• [Problem to solve]:
The line containing "rail in list order. -/" marks the end: quote every line from the start of the records below through it, word for word.

+++ Material to process +++

/-- Is a phase of the rail available (R203, R219, R220)? It must be the rail's own (R18). -/
def available (d : Device) (r : Fin 64) (g : Fin 512) : Bool :=
  let s := d.slot g
  s.state.usable && decide (s.owner = some r) && !s.heldBack && !s.fresh
    && !(d.rail r).retiring.any (fun x => decide (x.phase = g)) && !(d.rail r).tripped.contains g
    && !quadLeaving d (quadOf g)

/-- The available phases of a rail in list order. -/
def availablePhases (d : Device) (r : Fin 64) : List (Fin 512) := (railPhases d r).filter (available d r)

/-- The available phases that are not placed, in list order. -/
def unplacedPhases (d : Device) (r : Fin 64) : List (Fin 512) :=
  (availablePhases d r).filter fun g => !(d.phase g).placed

/-- MIN_PHASES of the rail's section. -/
def minPhases (d : Device) (r : Fin 64) : Nat := match d.sect r with | some b => b.minPhases | none => 1

/-- ADD_HI in mA. -/
def addHiMa (d : Device) (r : Fin 64) : Nat := match d.sect r with | some b => b.addHi * 10 | none => 0

/-- SHED_LO in mA. -/
def shedLoMa (d : Device) (r : Fin 64) : Nat := match d.sect r with | some b => b.shedLo * 10 | none => 0

/-- Is a phase held as a Kindling addition? -/
def isAddition (d : Device) (r : Fin 64) (g : Fin 512) : Bool := (d.rail r).stack.any fun x => decide (x.phase = g)

/-- Is shedding suspended (R217, R197)? -/
def shedSuspended (d : Device) (r : Fin 64) : Bool :=
  !(d.rail r).stack.isEmpty || !(d.rail r).unwinding.isEmpty || tuning d r

/-- The rail on which an entry acts (R286): TARGET, or for 0xFF the rail that owns the source. -/
def entryRail (d : Device) (e : ProtEntry) : Option (Fin 64) :=
  match e.target with
  | some r => some r
  | none =>
    if e.source.val = 1 then (fin? 512 e.srcIndex).bind fun g => (d.slot g).owner
    else if 2 ≤ e.source.val ∧ e.source.val ≤ 4 then fin? 64 e.srcIndex
    else none

/-- Is a protection source of the rail active (R288)? -/
def railSourceActive (d : Device) (r : Fin 64) : Bool :=
  d.hkt.tsd || (d.pm.entries.zip d.pm.st).any fun (e, s) =>
    s.active && (decide (entryRail d e = some r) || decide (e.action = 4))

/-! ### The goal -/

/-- The window of a rail (R214). -/
def windowOf (d : Device) (r : Fin 64) : Nat × Nat :=
  let (lo, hi) : Nat × Nat := match d.sect r with | some b => (b.vmin, b.vmax) | none => (0, 0)
  let c := (d.rail r).cfg
  let l := max lo c.winLo.toNat
  (l, max l (min hi c.winHi.toNat))

/-- A value clamped into the window (R214); the upper bound is applied last. -/
def clampWindow (d : Device) (r : Fin 64) (v : Nat) : Nat :=
  let w := windowOf d r
  min (max v w.1) w.2

/-- The highest active request of a rail, the first of equals (R215). -/
def topRequest (reqs : List VRequest) : Option VRequest :=
  reqs.foldl (fun best q => match best with
    | none => some q
    | some b => if q.value > b.value then some q else some b) none

/-- The goal of a rail, in set-point LSBs (R215). -/
def goalOf (d : Device) (r : Fin 64) : Nat :=
  let x := d.rail r
  if x.stopping then 0
  else if x.cfg.vreqEn then
    match topRequest x.requests with
    | some q => clampWindow d r q.value
    | none => clampWindow d r x.cfg.vset.toNat
  else clampWindow d r x.cfg.vset.toNat

/-- Where the goal comes from (Table 8-8, GSRC). -/
def goalSource (x : Rail) : Nat := if x.stopping then 2 else if x.cfg.vreqEn && !x.requests.isEmpty then 1 else 0

/-- The target of a rail (R213). -/
def targetOf (x : Rail) : Nat := (x.ramp + 10) / 20

/-- Is a rail held (R216)? -/
def railHeld (d : Device) (r : Fin 64) : Bool :=
  match (d.rail r).state with
  | .precharge | .hold => true
  | _ => tuning d r

/-! ### Kindling's records -/

/-- Events of an unwind (R230, Table 16-2). -/
def raiseUnwind (tm : TimeBase) (r : Fin 64) (e : Fin 128) (unwound released : Nat) (d : Device) : Device :=
  if unwound = 0 ∧ released = 0 then d else
  raise tm 0x42 [byte r.val, byte e.val, byte unwound, byte released] d

/-- Records counted as unwound (Table 8-12). -/
def countUnwound (r : Fin 64) (n : Nat) (d : Device) : Device :=
  if n = 0 then d else
  d.onRail r fun x => { x with unwinds := x.unwinds + BitVec.ofNat 8 n, intStatus := setBit x.intStatus 5 }

/-- The UNWIND records of an operation on addition records (R230): one for each entry of which a record was unwound or whose
unwind released one, in the order of the stack. -/
def raiseUnwinds (tm : TimeBase) (r : Fin 64) (unwound released : List (Fin 128)) (d : Device) : Device :=
  (unwound ++ released).eraseDups.foldl (fun d e => raiseUnwind tm r e (unwound.count e) (released.count e) d) d

/-- What an unwind decides for its records, in stack order (R227): the phases that leave, and the entry of each record that
is unwound or released. -/
structure UnwindPlan where
  leaves : List (Fin 512)
  unwound : List (Fin 128)
  released : List (Fin 128)
deriving DecidableEq, Repr

/-- The unwind's loop over the records, last made first (R227). `early` says that now is before the start of the record's entry;
`w` counts in weight units. -/
def planUnwind (i : Nat) (w : Int) (addHi : Nat) (bySection : Bool) (early : Fin 128 → Bool) :
    List AddRecord → UnwindPlan → UnwindPlan
  | [], p => p
  | x :: xs, p =>
    match x.step with
    | .chosen => planUnwind i w addHi bySection early xs { p with unwound := p.unwound ++ [x.entry] }
    | .biased => planUnwind i w addHi bySection early xs { p with unwound := p.unwound ++ [x.entry] }
    | .joined =>
      let left : Int := w - (p.leaves.length + 1) * fullWeight
      if early x.entry || bySection || decide ((i : Int) * 8 * fullWeight ≤ left * addHi * 7) then
        planUnwind i w addHi bySection early xs
          { p with leaves := p.leaves ++ [x.phase], unwound := p.unwound ++ [x.entry] }
      else planUnwind i w addHi bySection early xs { p with released := p.released ++ [x.entry] }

+++

• [Solved exercise]:
/-- Is a phase of the rail available (R203, R219, R220)? It must be the rail's own (R18). -/
def available (d : Device) (r : Fin 64) (g : Fin 512) : Bool :=
  let s := d.slot g
  s.state.usable && decide (s.owner = some r) && !s.heldBack && !s.fresh
    && !(d.rail r).retiring.any (fun x => decide (x.phase = g)) && !(d.rail r).tripped.contains g
    && !quadLeaving d (quadOf g)

/-- The available phases of a rail in list order. -/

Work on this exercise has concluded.